The group, who left the Mabia camp in southern Sudan two months ago, were seeking to return to homes they fled in 2001 after the southern province of Bahr el-Ghazal was taken over by government forces, said Jemini Pandya, a spokeswoman for the International Organization for Migration.

Under the terms of a January peace deal between Khartoum and rebel groups, government forces were expected to relinquish control of the region.

“They are making steady progress,” Pandya said, adding that the next 25 miles “will be the most difficult, where they will have to travel through dense forest and cross a river.”

“Then they will reach the Savannah, where it will be easier.”

The group already has walked 124 miles over difficult terrain, including forests and swamps, but they still are weeks away from their destination, she said.

Sudan’s 21-year war pitted the Arab Muslim-dominated government in Khartoum against rebels fighting for greater autonomy and a larger share of the country’s wealth in the largely African animist and Christian south.
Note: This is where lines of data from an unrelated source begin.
/-- Registers and sequencers of a core. -/
structure Regs where
  x : Cells Word := []           -- x1 to x63; unlisted is 0
  al : Cells Word := []          -- a registers of L
  as_ : Cells Word := []         -- a registers of S
  ml : Cells MapReg := []        -- map registers of L
  ms : Cells MapReg := []        -- map registers of S
  k : SeqSt := {}
  l : SeqSt := {}
  c : SeqSt := {}
  s : SeqSt := {}
  sp : Special := {}
  deriving DecidableEq, Repr, Inhabited

/-- What couples the sequencers (R28-R35), and the queues. -/
structure Couple where
  sems : Cells Sema := []        -- unlisted: value 0, copy 0
  fifos : Cells (List Tok) := [] -- unlisted: empty
  queues : Cells Queue := []     -- 0-7: q0-q7, 8-15: o0-o7; unlisted: empty
  pushed : Cells (BitVec 32) := []   -- the 32 words of R400
  popped : Cells (BitVec 32) := []
  deriving DecidableEq, Repr, Inhabited

/-- The stores of a core. -/
structure Stores where
  sp : Cells Byte := []          -- scratchpad; unlisted byte is 0 (R109)
  spPoison : Cells Bool := []    -- by 8-byte word
  spStamp : Cells Stamp := []    -- by granule
  acc : Cells (BitVec 32) := []  -- accumulator: 64 x line + i; unlisted is 0
  accPoison : Cells Bool := []   -- same keys
  slots : Cells Program := []    -- bound port-program slots; unlisted is unbound
  tables : Cells (List (BitVec 32)) := []   -- bound lookup tables
  lastK : Cells (List PReg) := []    -- k0-k7 of the last chain at a port (R285)
  w0 : Latch := {}
  w1 : Latch := {}
  stats : Cells Word := []       -- statistics 0-7 (R272)
  kcache : Cells (List Byte) := []   -- K's scalar cache: 128-byte lines, by 64 x physical line + key slot
  deriving DecidableEq, Repr, Inhabited

/-- The command queues of a core's units, the command in execution first. -/
structure Units where
  mat : List Cmd := []
  red : List Cmd := []
  pass : List Cmd := []
  copy : List Cmd := []
  load : List Cmd := []
  store : List Cmd := []
  mac : List Cmd := []
  deriving DecidableEq, Repr, Inhabited

/-- One core. -/
structure CoreSt where
  task : Option Task := none
  owner : Option Nat := none     -- scratchpad owner (R109)
  regs : Regs := {}
  couple : Couple := {}
  stores : Stores := {}
  units : Units := {}
  frontier : Frontier := []      -- core frontier (R149)
  arrival : Option (Word × BitVec 16) := none   -- arrival record (R326)
  handler : Bool := false        -- handler-running state (R405)
  cut : Option Cut := none
  preempt : Preempt := .none
  preemptAt : Nat := 0           -- cycle in which a pre-emption request reached the core
  preemptFor : Option (Nat × Nat × Nat) := none   -- the stage that a dispatcher stops it for (R55)
  frozen : Nat := 0              -- cycle in which a freeze ends; 0: no freeze (R417)
  freezeNext : Bool := false     -- an error found during a freeze
  errAt : Option Nat := none     -- cycle of the last error found (errors of one cycle share a freeze)
  progress : Nat := 0            -- cycle of the last progress (R409)
  yielded : Bool := false        -- K stands behind a YIELD at which its task is pre-empted (R342)
  deriving DecidableEq, Repr, Inhabited

/-! ## Launches, graphs, phases -/

/-- An entry of a stage queue (R40, R43). -/
structure SEntry where
  idx : BitVec 32
  bytes : List Byte
  own : Bool := false            -- an initial entry, which holds the packet's inline block (R41)
  deriving DecidableEq, Repr, Inhabited

/-- A stage queue (R40, R43, R61). -/
structure SQueue where
  cap : Nat
  consumer : Nat
  producers : BitVec 8
  entries : List SEntry := []
  next : BitVec 32 := 0          -- number of the next entry appended
  reserveUsed : Bool := false
  deriving DecidableEq, Repr, Inhabited

/-- A stage (R40). -/
structure Stage where
  ord : Nat                      -- task ordinal
  input : Nat
  min : Nat
  max : Nat
  deriving DecidableEq, Repr, Inhabited

/-- Where a continuation stands: registered with a sync engine, ready, or blocked on a full queue. -/
inductive ContState where
  | waiting | ready | blocked (queue : Nat)
  deriving DecidableEq, Repr, Inhabited

/-- A continuation record (R58) with its task's argument block. -/
structure Cont where
  id : Nat                       -- the model's own name for it
  kpc : Word
  lpc : Word
  cpc : Word
  spc : Word
  live : Word
  stage : Nat
  kind : Nat
  origin : Nat
  entry : BitVec 32
  seq : BitVec 32                -- enqueue sequence number
  xs : List Word                 -- live registers, ascending
  args : List Byte
  state : ContState
  acq : Frontier := []           -- what readied it, acquired at its start
  reserve : Option Nat := none
  own : Bool := false
  deriving DecidableEq, Repr, Inhabited

/-- A pre-empted task: its image slot and the saved core (R411-R413). -/
structure Image where
  slot : Nat
  core : Nat
  epoch : BitVec 23
  pending : Bool
  saved : CoreSt
  deriving DecidableEq, Repr, Inhabited

/-- One 128-byte sagger granule of a speculative launch: shadow bytes, and who wrote it last (R155, R391). -/
structure Shadow where
  bytes : Cells Byte := []       -- by offset in the granule
  core : Nat := 0
  tag : BitVec 2 := 0
  chk : Bool := false
  poison : BitVec 2 := 0         -- by 64-byte half
  deriving DecidableEq, Repr, Inhabited

/-- A tile command among the writers of a word of unchecked device memory, and the bytes of the word that a later one has
written since (R160). -/
structure Part where
  cmd : Nat
  lost : BitVec 8 := 0
  deriving DecidableEq, Repr, Inhabited

/-- What a speculative launch adds (R390-R394). -/
structure Spec where
  queue : Nat
  body : List Byte               -- predicted bytes [63:8] and the rest
  started : Nat                  -- cycle
  shadow : Cells Shadow := []    -- by physical granule (pa div 128)
  parts : Cells (List Part) := []    -- by 8-byte word: its tile commands that may write the shadowed word again (R160)
  readSet : Cells Nat := []      -- physical 64 KiB page, with its generation
  coilSet : Cells Nat := []      -- handle, with the committed length
  vpages : Cells Bool := []      -- 64 KiB pages of the job's virtual range that it read or wrote (R394)
  real : Option Nat := none      -- sequence number of the accepted real packet
  dead : Option Nat := none      -- the reason of the discard that is due (R394)
  ran : List Nat := []           -- cores that have run a task of it and nothing since
  deriving DecidableEq, Repr, Inhabited

/-- A launch (R40-R44, R379). -/
structure Launch where
  num : Nat                      -- launch number
  phase : Nat
  graph : Nat
  node : Nat
  queue : Nat                    -- work queue that carried it
  pkt : BitVec 32                -- its packet's sequence number
  kernel : Nat
  stages : List Stage
  queues : Cells SQueue          -- declared stage queues
  argptr : Word
  tokens : BitVec 48
  hints : BitVec 16
  cls : Nat
  cores : Bool                   -- co-resident
  args : List Byte               -- inline argument block
  body : List Byte := []         -- packet bytes [63:8]
  smask : BitVec 16 := 0
  count : Nat                    -- initial entries (R41)
  left : Nat                     -- initial entries not yet placed
  started : Bool := false
  dieSet : List Nat := []
  vector : Frontier := []        -- launch vector
  counter : BitVec 32 := 0
  complete : Bool := false
  cancelled : Bool := false
  home : List Nat := []          -- cores that a co-resident launch was granted (R44)
  conts : List Cont := []
  images : List Image := []
  enq : BitVec 32 := 0           -- next enqueue sequence number
  spec : Option Spec := none
  deriving DecidableEq, Repr, Inhabited

/-- What a node of a graph runs (R383). -/
inductive NodeKind where
  | launch (num : Nat)
  | transform (body : List Byte)
  deriving DecidableEq, Repr, Inhabited

/-- A node of a graph. -/
structure Node where
  kind : NodeKind
  succs : List Nat
  deps : Nat
  dispatched : Bool := false
  done : Bool := false
  vector : Frontier := []        -- what the nodes before it pass on (R150)
  deriving DecidableEq, Repr, Inhabited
More than 2 million people died, mainly from war-induced famine and disease, and at least twice as many fled their homes. Southern Sudan’s conflict was separate from one in the country’s western Darfur region.

Pandya said IOM staff, including a doctor, were accompanying the group on their trek home and that the agency was using trucks to carry the most vulnerable, including pregnant women, the elderly, blind and handicapped.

IOM said many began the march with illnesses such as malaria and acute respiratory infections. There also has been a slight increase in the number of diarrhea cases since they left Mabia.